Wednesday, January 25, 2023

She Probably Believes This. But She's Wrong.

I truly don't understand how people can think this way:

It’s understandable that most parents would want to know if their child was undergoing such a significant transition. The question, though, isn’t what it’s reasonable for parents to want, but what it’s reasonable to enforce through laws and regulations. And it is wholly unreasonable to demand that a teenager’s experimentation with identity and belief, so long as that experimentation is not physically dangerous, be disclosed to parents. 

So teachers are to be trusted with this kind of information, but not parents? Why should teachers have this kind of power? Who has a more vested interest in doing what’s in the best interest of a child, a teacher or a parent? 

A post at Joanne's site was in a similar vein, including this point:

School officials had put her child "on a path the school wasn’t qualified to oversee," rather than let the family decide what was best, Bradshaw said.
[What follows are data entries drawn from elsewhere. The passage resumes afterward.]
/-- The idle reads are the registers BUSY restricts, STREAM_LEVEL apart, each with its word. -/
theorem idleReads_eq (s : State) :
    idleReads s =
      (Reg.all.filter fun r => (Target.reg r).readRestricted && r != .streamLevel).map
        fun r => (BitVec.ofNat 15 r.offset, s.readReg r) := by
  simp [idleReads, Reg.all, Target.readRestricted, Reg.offset, State.readReg, BitVec.setWidth_eq_append]

theorem State.busRead_openReads (s : State) {p : Offset × Word} (hp : p ∈ openReads s) :
    s.busRead p.1 = s.respond (.read false p.2) := by
  rw [openReads_eq] at hp
  obtain ⟨r, hr, rfl⟩ := List.mem_map.1 hp
  have hr := (List.mem_filter.1 hr).2
  simp only [Bool.and_eq_true, Bool.not_eq_true', Target.readable, bne_iff_ne] at hr
  obtain ⟨⟨⟨hk, hb⟩, _⟩, _⟩ := hr
  exact s.busRead_reg r hk (.inr hb)

/-- BUSY restricts no read of a register that has none. -/
theorem Reg.kind_ne_wo_of_readRestricted {r : Reg} (h : (Target.reg r).readRestricted = true) : r.kind ≠ .wo := by
  revert h
  cases r <;> decide

theorem State.busRead_idleReads {s : State} (hs : s.busy = false) {p : Offset × Word} (hp : p ∈ idleReads s) :
    s.busRead p.1 = s.respond (.read false p.2) := by
  rw [idleReads_eq] at hp
  obtain ⟨r, hr, rfl⟩ := List.mem_map.1 hp
  have hr := (Bool.and_eq_true_iff.1 (List.mem_filter.1 hr).2).1
  exact s.busRead_reg r (Reg.kind_ne_wo_of_readRestricted hr) (.inl hs)

/-- The FIFO's depth fits the 16 bits of PARAMS and STREAM_LEVEL (00_scope.md R9). -/
theorem wellFormed_fifoDepth_le {b : Config.Build} (h : b.wellFormed = true) : b.fifoDepth ≤ 65535 := by
  simp only [Config.Build.wellFormed, Bool.and_eq_true, decide_eq_true_eq] at h
  omega

/-- The fields of PARAMS hold a legal build's parameters whole (10_state.md R23). -/
theorem paramsWord_fields {b : Config.Build} (hb : b.wellFormed = true) :
    ((paramsWord b).extractLsb' 0 11).toNat = b.nMax ∧ (paramsWord b).extractLsb' 11 5 = 0 ∧
      ((paramsWord b).extractLsb' 16 16).toNat = b.fifoDepth := by
  have hn := (wellFormed_limits hb).2.2
  have hd := wellFormed_fifoDepth_le hb
  unfold paramsWord
  refine ⟨?_, ?_, ?_⟩
  · rw [BitVec.extractLsb'_append_eq_of_add_le (by decide), BitVec.extractLsb'_eq_self, BitVec.toNat_ofNat,
      Nat.mod_eq_of_lt (by omega)]
  · rw [BitVec.extractLsb'_append_eq_of_le (by decide), BitVec.extractLsb'_append_eq_of_add_le (by decide),
      BitVec.extractLsb'_eq_self]
    rfl
  · rw [BitVec.extractLsb'_append_eq_of_le (by decide), BitVec.extractLsb'_append_eq_of_le (by decide),
      BitVec.extractLsb'_eq_self, BitVec.toNat_ofNat, Nat.mod_eq_of_lt (by omega)]

/-- STREAM_LEVEL is the FIFO's length, which fits its 16 bits (10_state.md R34, R46). -/
theorem State.streamLevel_fields {s : State} (h : s.Inv) :
    s.streamLevel.toNat = s.ingest.fifo.length ∧ s.streamLevel.extractLsb' 16 16 = 0 := by
  have hi := State.inv_iff_invParts.1 h
  have hl := hi.fifo_le.trans (wellFormed_fifoDepth_le hi.build)
  have hn : s.streamLevel.toNat = s.ingest.fifo.length := by
    rw [State.streamLevel, BitVec.toNat_ofNat, Nat.mod_eq_of_lt (by omega)]
  refine ⟨hn, BitVec.eq_of_toNat_eq ?_⟩
  rw [BitVec.extractLsb'_toNat, hn, Nat.shiftRight_eq_div_pow, Nat.div_eq_of_lt (by omega)]
  rfl

/-- Settles O43: registers by the tables of open and idle reads, then PARAMS, STREAM_LEVEL and the windows' cells. -/
theorem readsHaveNoSideEffect : Obligations.ReadsHaveNoSideEffect := by
  unfold Obligations.ReadsHaveNoSideEffect
  refine ⟨fun s o t h => ⟨⟨_, State.busRead_accepted h⟩, State.busRead_twice h⟩, fun s => ?_⟩
  refine ⟨fun p => s.busRead_openReads, s.busRead_status,
    fun hb => ⟨_, s.busRead_reg .params (by decide) (.inr rfl), paramsWord_fields hb⟩, fun hs => ?_⟩
  refine ⟨fun p => State.busRead_idleReads hs,
    fun h => ⟨_, s.busRead_reg .streamLevel (by decide) (.inl hs), State.streamLevel_fields h⟩,
    fun hb i hi => ⟨⟨_, State.busRead_idle hs (cellOffset_aligned i (by decide)) (targetAt_sampleA hb hi) rfl, ?_⟩,
      ⟨_, State.busRead_idle hs (cellOffset_aligned i (by decide)) (targetAt_sampleB hb hi) rfl, ?_⟩⟩,
    fun hb i hi => ⟨State.busRead_idle hs (cellOffset_aligned i (by decide)) (targetAt_result hb hi) rfl,
      State.lut_read hs hb hi⟩⟩
  · exact BitVec.toInt_signExtend_of_le (by decide)
  · exact BitVec.toInt_signExtend_of_le (by decide)

end Sys2Proof.Machine
end

section
/-! PROOF. O53: what BUSY freezes (20_memory.md R83, R88; 43_frame_ingest.md R197; 44_control.md R218). -/

namespace Sys2Proof.Machine

/-- A byte that arrives goes behind those in the FIFO (43_frame_ingest.md R190, R191). -/
theorem State.sameOperands_appendByte (s : State) (b : Byte) : s.SameOperands (s.appendByte b) :=
  ⟨rfl, rfl, rfl, rfl, rfl, rfl, rfl, rfl, rfl, rfl, rfl, List.prefix_append _ _, fun _ => rfl, fun _ => rfl, fun _ => rfl,
    fun _ => rfl⟩

theorem State.sameOperands_streamIn (s : State) (v : Word) : s.SameOperands (s.streamIn v) := by
  unfold State.streamIn
  split
  · exact s.sameOperands_appendByte _
  · exact .refl s

/-- While BUSY no command but NOP is accepted (44_control.md R211). -/
theorem Accepted.eq_of_busy {i : Instr} {s t : State} (h : Accepted i s t) (hb : s.busy = true) : t = s := by
  have idle {p : Prop} (h : s.busy = false ∧ p) : t = s := by simp [hb] at h
  cases i with
  | nop => exact h
  | _ => exact idle h

/-- While BUSY a write that is not refused changes no operand (20_memory.md R83). -/
theorem Written.sameOperands {s t : State} {v : Word} {g : Target} (hw : Written s v g t) (hb : s.busy = true) :
    s.SameOperands t := by
  cases hw with
  | illegal c => exact .refl s
  | command i t _ hx =>
    rcases exec_cases hx with ⟨c, rfl⟩ | ha
    · exact .refl s
    · rw [ha.eq_of_busy hb]
      exact .refl s
  | err => exact .refl s
  | irqEn => exact .refl s
  | streamIn => exact s.sameOperands_streamIn v
  | ctrl h | cfgN h | cfgFs h | cfgC h | cfgD h | aPush h | bPush h | lut _ h => exact absurd hb (by simp [h])
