-- ==== Sys2Proof/Decode.lean ====
section
/-! DEFINITION. The instruction registry (R180 to R187): operand assembly, matching, the one-match rule, the default table,
what a table must be to be loaded, the decoder of any table and, after it, the encoder of the default one. The default table's
data is the opcode table of the spec, row by row. -/

namespace Sys2Proof

/-! ### Operand assembly (R183, R186) -/

/-- The word whose low `n` bits are 1. -/
def ones (n : Nat) : Insn := BitVec.ofNat 32 (2 ^ n - 1)

/-- How many bits a segment has. -/
def Segment.size (s : Segment) : Nat := s.hi + 1 - s.lo

/-- The segment's bits `word[hi:lo]`, shifted left by `shift` (R183). -/
def Segment.take (s : Segment) (word : Insn) : Insn := ((word >>> s.lo) &&& ones s.size) <<< s.shift

/-- `word` with `value[shift+hi-lo : shift]` written into `word[hi:lo]`, its other bits left alone (R186). -/
def Segment.put (s : Segment) (value word : Insn) : Insn :=
  (word &&& ~~~(ones s.size <<< s.lo)) ||| (((value >>> s.shift) &&& ones s.size) <<< s.lo)

/-- `Operand.decode(word)`: the OR of the segments (R183). -/
def Operand.decode (o : Operand) (word : Insn) : Insn :=
  o.segments.foldl (fun acc s => acc ||| s.take word) 0

/-- `encode(word, label, value)` for this operand (R186). -/
def Operand.encode (o : Operand) (value word : Insn) : Insn :=
  o.segments.foldl (fun w s => s.put value w) word

/-- The value is not one of the operand's excluded values (R181). -/
def Operand.admits (o : Operand) (value : Insn) : Bool := !o.exclusions.contains value.toNat

/-- The bits of an operand's value that its segments produce; the others are 0 (R183). -/
def Operand.cover (o : Operand) : Insn := o.segments.foldl (fun acc s => acc ||| (ones s.size <<< s.shift)) 0

/-! ### Matching (R184, R185) -/

/-- The operand values a definition reads from a word, in order (R183). -/
def Definition.operandValues (d : Definition) (word : Insn) : List Insn := d.operands.map fun o => o.decode word

/-- The operand a definition names with a label (R181). -/
def Definition.operand (d : Definition) (label : OperandLabel) : Option Operand :=
  d.operands.find? fun o => o.label == label

/-- The restriction admits the mode (R184): 0 means any. -/
def Definition.allows (d : Definition) (mode : Priv) : Bool := d.restriction == 0 || d.restriction == mode.code

/-- The fixed bits of the word are the definition's (R184). -/
def Definition.fixedMatch (d : Definition) (word : Insn) : Bool := word &&& d.mask == d.bits

/-- Definition `d` matches `(mode, word)`, among the definitions of the word's length (R184, R187). -/
def Definition.matchesWord (d : Definition) (mode : Priv) (len : Nat) (word : Insn) : Bool :=
  d.length == len && d.fixedMatch word && d.allows mode && d.operands.all fun o => o.admits (o.decode word)

/-- Why a word has no instruction. -/
inductive Reject where
  /-- No definition matches: IllegalInstruction (R185, R202). -/
  | noDefinition
  /-- More than one definition matches: a fatal configuration error (R185). -/
  | ambiguous
  /-- The bytes end before the instruction does. -/
  | truncated
  deriving DecidableEq, Repr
Jill, the author at the first link above, is a leftist nutjob. Her own words demonstrate that.

2 comments:

Randomizer said...

How can administrators consider themselves the good guys if they routinely lie to parents? It is disconcerting that in America, there are people who aren't reluctant to say that the state has a great concern and interest for a child, then the child's parents.

Peggy U said...

I have a friend who quit teaching over that very issue. She couldn't, in good conscience, withhold that information from the parent of a child who was transitioning on the sly at school.